House of Representatives
- Members: 60
- Speaker: Mark Killian
- Party control: Republican (35–25)

Sessions
- 1st: January 11 – April 17, 1993
- 2nd: January 10 – April 17, 1994

Special sessions
- 1st: February 23 – March 4, 1993
- 2nd: March 11 – March 16, 1993
- 3rd: June 7 – June 11, 1993
- 4th: September 2 – September 2, 1993
- 5th: September 27 – September 28, 1993
- 6th: November 5 – November 11, 1993
- 7th: December 17 – December 17, 1993
- 8th: March 28 – March 30, 1994
- 9th: June 15 – June 17, 1994

= 41st Arizona State Legislature =

Session of the Arizona Legislature

The 41st Arizona State Legislature, consisting of the Arizona State Senate and the Arizona House of Representatives, was constituted in Phoenix from January 1, 1993, to December 31, 1994, during the second two years of Fife Symington's first term as governor. Both the Senate and the House membership remained constant at 30 and 60, respectively. The Republicans flipped control in the Senate, gaining five seats and creating a Republican majority at 18–12. The Republicans gained two seats in the house, increasing their majority to 35–25.

==Sessions==
The Legislature met for two regular sessions at the State Capitol in Phoenix. The first opened on January 11, 1993, and adjourned on April 17, while the Second Regular Session convened on January 10, 1994, and adjourned sine die on April 17.

There were nine Special Sessions, the first of which was convened on February 23, 1993, and adjourned on March 4; the second convened on March 11, 1993, and adjourned sine die on March 16; the third convened on June 7, 1993, and adjourned sine die on June 11; the fourth convened on September 2, 1993, and adjourned sine die later that same day; the fifth convened on September 27, 1993, and adjourned sine die September 28; the sixth convened on November 5, 1993, and adjourned sine die on November 11; the seventh convened on December 17, 1993, and adjourned sine die later that same day; the eighth convened on March 28, 1994, and adjourned sine die on March 30; and the ninth and final special session convened on June 15, 1994, and adjourned sine die on June 17.

==State Senate==
===Members===

The asterisk (*) denotes members of the previous Legislature who continued in office as members of this Legislature.
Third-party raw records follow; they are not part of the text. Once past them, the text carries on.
/-- The bytes of a stream's element (R87). -/
def Binding.size (b : Binding) : Nat := if Tg.wide b.tag then 8 else 4

/-- How an instruction uses a register slot: as a format source, or as one line or one pair with the tags it accepts. -/
inductive Use where
  | fmt (x : BitVec 10)
  | line (x : BitVec 10) (accept : Nat → Bool)
  | pair (x : BitVec 10) (accept : Nat → Bool)

/-- The field of a use. -/
def Use.field : Use → BitVec 10
  | .fmt x => x
  | .line x _ => x
  | .pair x _ => x

/-- The tag of the first line of a register source, of a special register or of a port's bindings in the active lanes; none for
`sr.zero` and `sr.one`, for a line past the requested lines (R402), and for a port with no active lane. -/
def Who.srcTag (w : Who) (act : Mask) (x : BitVec 10) : Option Nat :=
  match operandOf x with
  | .v n => if n < w.g.lines then some (w.g.tag n) else none
  | .sr .zero | .sr .one | .reserved => none
  | .sr r => some (SReg.tag r)
  | .port k => (Mask.leader act).bind (fun l => (w.g.binding k l).map (·.tag))

/-- A source is `sr.zero` or `sr.one`. -/
def isZeroOne (x : BitVec 10) : Bool := Fld.isZeroOne x

/-- R89: an active lane's binding of a port is unbound or bound the other way. -/
def Who.portBad (w : Who) (act : Mask) (k : Nat) (write : Bool) : Bool :=
  (Mask.lanes act).any (fun l =>
    match w.g.binding k l with
    | none => true
    | some b => b.write != write)

/-- R89: active lanes' bindings disagree in tag. -/
def Who.portMixed (w : Who) (act : Mask) (k : Nat) : Bool :=
  match ((Mask.lanes act).filterMap (w.g.binding k)).map (·.tag) with
  | [] => false
  | t :: r => r.any (· != t)

/-- Fails with a cause when a condition holds. -/
def failIf (b : Bool) (c : Nat) : Except Nat Unit := if b then .error c else .ok ()

/-- The lines of an operand that lie within the requested lines (R402). -/
def Who.shown (w : Who) (n cnt : Nat) : List Nat := ((List.range cnt).map (· + n)).filter (· < w.g.lines)

/-- R83: the lines of a register operand carry one tag, and the operand accepts it. -/
def Who.checkLines (w : Who) (n cnt : Nat) (ok : Nat → Bool) : Except Nat Unit :=
  match w.shown n cnt with
  | [] => .ok ()
  | i :: r =>
    if r.any (fun j => w.g.tag j != w.g.tag i) then .error Cause.tagMixed
    else if ok (w.g.tag i) then .ok () else .error Cause.tagMismatch

/-- R50: an operand of `cnt` lines from `n` on lies wholly or partly past the requested lines. -/
def Who.beyond (w : Who) (n cnt : Nat) : Bool := decide (w.g.lines < n + cnt)

/-- R50 for a register field; specials and ports have no lines. -/
def Who.beyondField (w : Who) (x : BitVec 10) (cnt : Nat) : Bool :=
  match operandOf x with
  | .v n => w.beyond n cnt
  | _ => false

/-- R83, R89: the tag check of a source of `cnt` lines (for a special register or port: of a unit of that width). -/
def Who.checkSrc (w : Who) (act : Mask) (x : BitVec 10) (cnt : Nat) (ok : Nat → Bool) : Except Nat Unit :=
  match operandOf x with
  | .v n => w.checkLines n cnt ok
  | .sr .zero | .sr .one | .reserved => .ok ()
  | .sr r => if ok (SReg.tag r) && (Tg.wide (SReg.tag r) == (cnt == 2)) then .ok () else .error Cause.tagMismatch
  | .port k =>
    if w.portMixed act k then .error Cause.tagMixed
    else
      match w.srcTag act x with
      | none => .ok ()
      | some t => if (Tg.wide t == (cnt == 2)) && ok t then .ok () else .error Cause.tagMismatch

/-- The operation format of R121. -/
structure Fmt where
  /-- T, or none when every line that would give it lies past the requested lines (R402). -/
  t    : Option Nat
  wide : Bool
deriving DecidableEq, Repr

/-- T as a number; I32 where nothing gives it. -/
def Fmt.tag (f : Fmt) : Nat := f.t.getD 3

/-- R121: the operation format of an instruction whose format sources are among `uses`. -/
def Who.format (w : Who) (act : Mask) (etag : Nat) (uses : List Use) : Fmt :=
  let fs := uses.filterMap (fun u => match u with | .fmt x => some x | _ => none)
  let t := if fs.all isZeroOne then some (if etag = 31 then 3 else etag) else fs.findSome? (w.srcTag act)
  ⟨t, if etag = 31 then Tg.wide (t.getD 3) else Tg.wide etag⟩

/-- R49, R122: an odd register in a slot that its tag, the expected tag or T makes 64 bits wide. -/
def Who.oddWide (w : Who) (f : Fmt) (x : BitVec 10) : Bool :=
  match operandOf x with
  | .v n => n % 2 == 1 && (f.wide || Tg.wide f.tag || decide (n < w.g.lines) && Tg.wide (w.g.tag n))
  | _ => false

/-- The lines of a use: a unit of T, or one line. -/
def Use.lines (f : Fmt) : Use → Nat
  | .fmt _ => if f.wide then 2 else 1
  | .line _ _ => 1
  | .pair _ _ => 2

/-- The tag check of one use, in slot order (R83, R123). -/
def Who.checkUse (w : Who) (act : Mask) (etag : Nat) (f : Fmt) (accept : Nat → Bool) : Use → Except Nat Unit
  | .fmt x => w.checkSrc act x (if f.wide then 2 else 1) (fun t => f.t == some t && accept t && (etag == 31 || t == etag))
  | .line x ok => w.checkSrc act x 1 ok
  | .pair x ok => w.checkSrc act x 2 ok

/-- The fragment checks of a vector instruction: the fields that need bindings or tags (R49, R89), then the tags in slot order
(R83, R123), then the group that T must belong to where only `sr.zero` and `sr.one` give it, and last the tag of a write port (log entry
64). An odd register with a 64-bit tag in a one-line slot fails that slot's tags (log entry 79). `known` says whether the lines that give the
result's tag lie within the requested lines (R402). -/
def Who.vecCheck (w : Who) (act : Mask) (etag : Nat) (accept : Nat → Bool) (uses : List Use) (d : BitVec 10)
    (resTag : Nat → Nat) (known : Fmt → Bool := fun f => f.t.isSome) : Except Nat Fmt := do
  let f := w.format act etag uses
  let ports := uses.filterMap (fun u => match operandOf u.field with | .port k => some k | _ => none)
  failIf (ports.any (fun k => w.portBad act k false)) Cause.illegalField
  match operandOf d with
  | .port k => failIf (w.portBad act k true) Cause.illegalField
  | _ => .ok ()
  failIf (uses.any (fun u => match u with | .fmt x => w.oddWide f x | _ => false)) Cause.illegalField
  match operandOf d with
  | .v n => failIf ((Tg.wide (resTag f.tag) || (etag != 31 && Tg.wide (resTag etag))) && n % 2 == 1) Cause.illegalField
  | _ => .ok ()
  uses.forM (w.checkUse act etag f accept)
  failIf (f.t.isSome && !accept f.tag) Cause.tagMismatch
  match operandOf d with
  | .port k =>
    failIf (w.portMixed act k) Cause.tagMixed
    match w.srcTag act d with
    | none => .ok ()
    | some t =>
      let rt := resTag f.tag
      failIf (known f && !(Tg.wide t == Tg.wide rt && (rt == t || rt == 0))) Cause.tagMismatch
  | _ => .ok ()
  return f

/-- R50 for the operands of a vector instruction. -/
def Who.vecBeyond (w : Who) (f : Fmt) (uses : List Use) (d : BitVec 10) (resTag : Nat) : Bool :=
  uses.any (fun u => w.beyondField u.field (u.lines f)) || w.beyondField d (if Tg.wide resTag then 2 else 1)

-- Lanes' accesses to memory.

/-- The bytes that a lane's load of `n` bytes at a virtual address returns, with the largest future Tv among them (R208) and the cause
and the address of each page's poison that it consumes (R311). -/
def State.loadVa (s : State) (core slot ctx va n : Nat) : List Byte × Nat × List (Nat × Nat) :=
  (pageParts va n).foldl (fun acc p =>
    let key := s.keyAt core ctx p.1 false
    let r := s.loadBytes core slot key p.2
    (acc.1 ++ r.map (·.val), r.foldl (fun m b => max m b.tv) acc.2.1,
      acc.2.2 ++ (if r.any (·.psn) then [(tierCause (tierOf key), p.1)] else []))) ([], 0, [])

/-- The physical parts of a lane's access. -/
def State.partsAt (s : State) (core ctx va n : Nat) : List (Nat × Nat) :=
  (pageParts va n).map (fun p => (s.keyAt core ctx p.1 false, p.2))

/-- R173: a byte of a load that was still to be read, read now. -/
def LanePart.take (s : State) (core slot : Nat) (q : LanePart) (m : Nat × Nat) : LanePart :=
  let r := s.loadByte core slot m.2
  { q with
    value := q.value ||| BitVec.ofNat 128 (r.val.toNat * 2 ^ (8 * m.1)),
    tv := max q.tv r.tv,
    poison := if r.psn then q.poison ++ [(tierCause (tierOf m.2), q.va + m.1)] else q.poison }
| District | Senator | Party | Notes |
|---|---|---|---|
| 1 | Carol Springer* | Republican |  |
| 2 | John Wettaw | Republican |  |
| 3 | James Henderson Jr.* | Democrat |  |
| 4 | A. V. "Bill" Hardt* | Democrat |  |
| 5 | Jim Buster* | Republican |  |
| 6 | John Huppenthal | Republican |  |
| 7 | Pete Rios* | Democrat |  |
| 8 | Gus Arzberger* | Democrat |  |
| 9 | Keith Bee | Republican |  |
| 10 | Victor Soltero | Democrat |  |
| 11 | Peter Goudinoff | Democrat |  |
| 12 | Ann Day* | Republican |  |
| 13 | Patricia Noland | Republican |  |
| 14 | Cindy Resnick* | Democrat |  |
| 15 | Warren Austin Turner | Republican |  |
| 16 | Stan Furman* | Democrat |  |
| 17 | Pat Wright* | Republican |  |
| 18 | Marc Spitzer | Republican |  |
| 19 | Jan Brewer* | Republican |  |
| 20 | Lela Alston* | Democrat |  |
| 21 | Matt Salmon* | Republican |  |
| 22 | Manuel "Lito" Pena* | Democrat |  |
| 23 | Sandra Kennedy | Democrat |  |
| 24 | John Greene* | Republican |  |
| 25 | Chuck Blanchard* | Democrat |  |
| 26 | Tom Patterson* | Republican |  |
| 27 | Bev Hermon | Republican |  |
| 28 | Ed Phillips* | Republican |  |
| 29 | Lester Pearce* | Republican |  |
| 30 | Larry Chesley | Republican |  |

== House of Representatives ==

=== Members ===
The asterisk (*) denotes members of the previous Legislature who continued in office as members of this Legislature.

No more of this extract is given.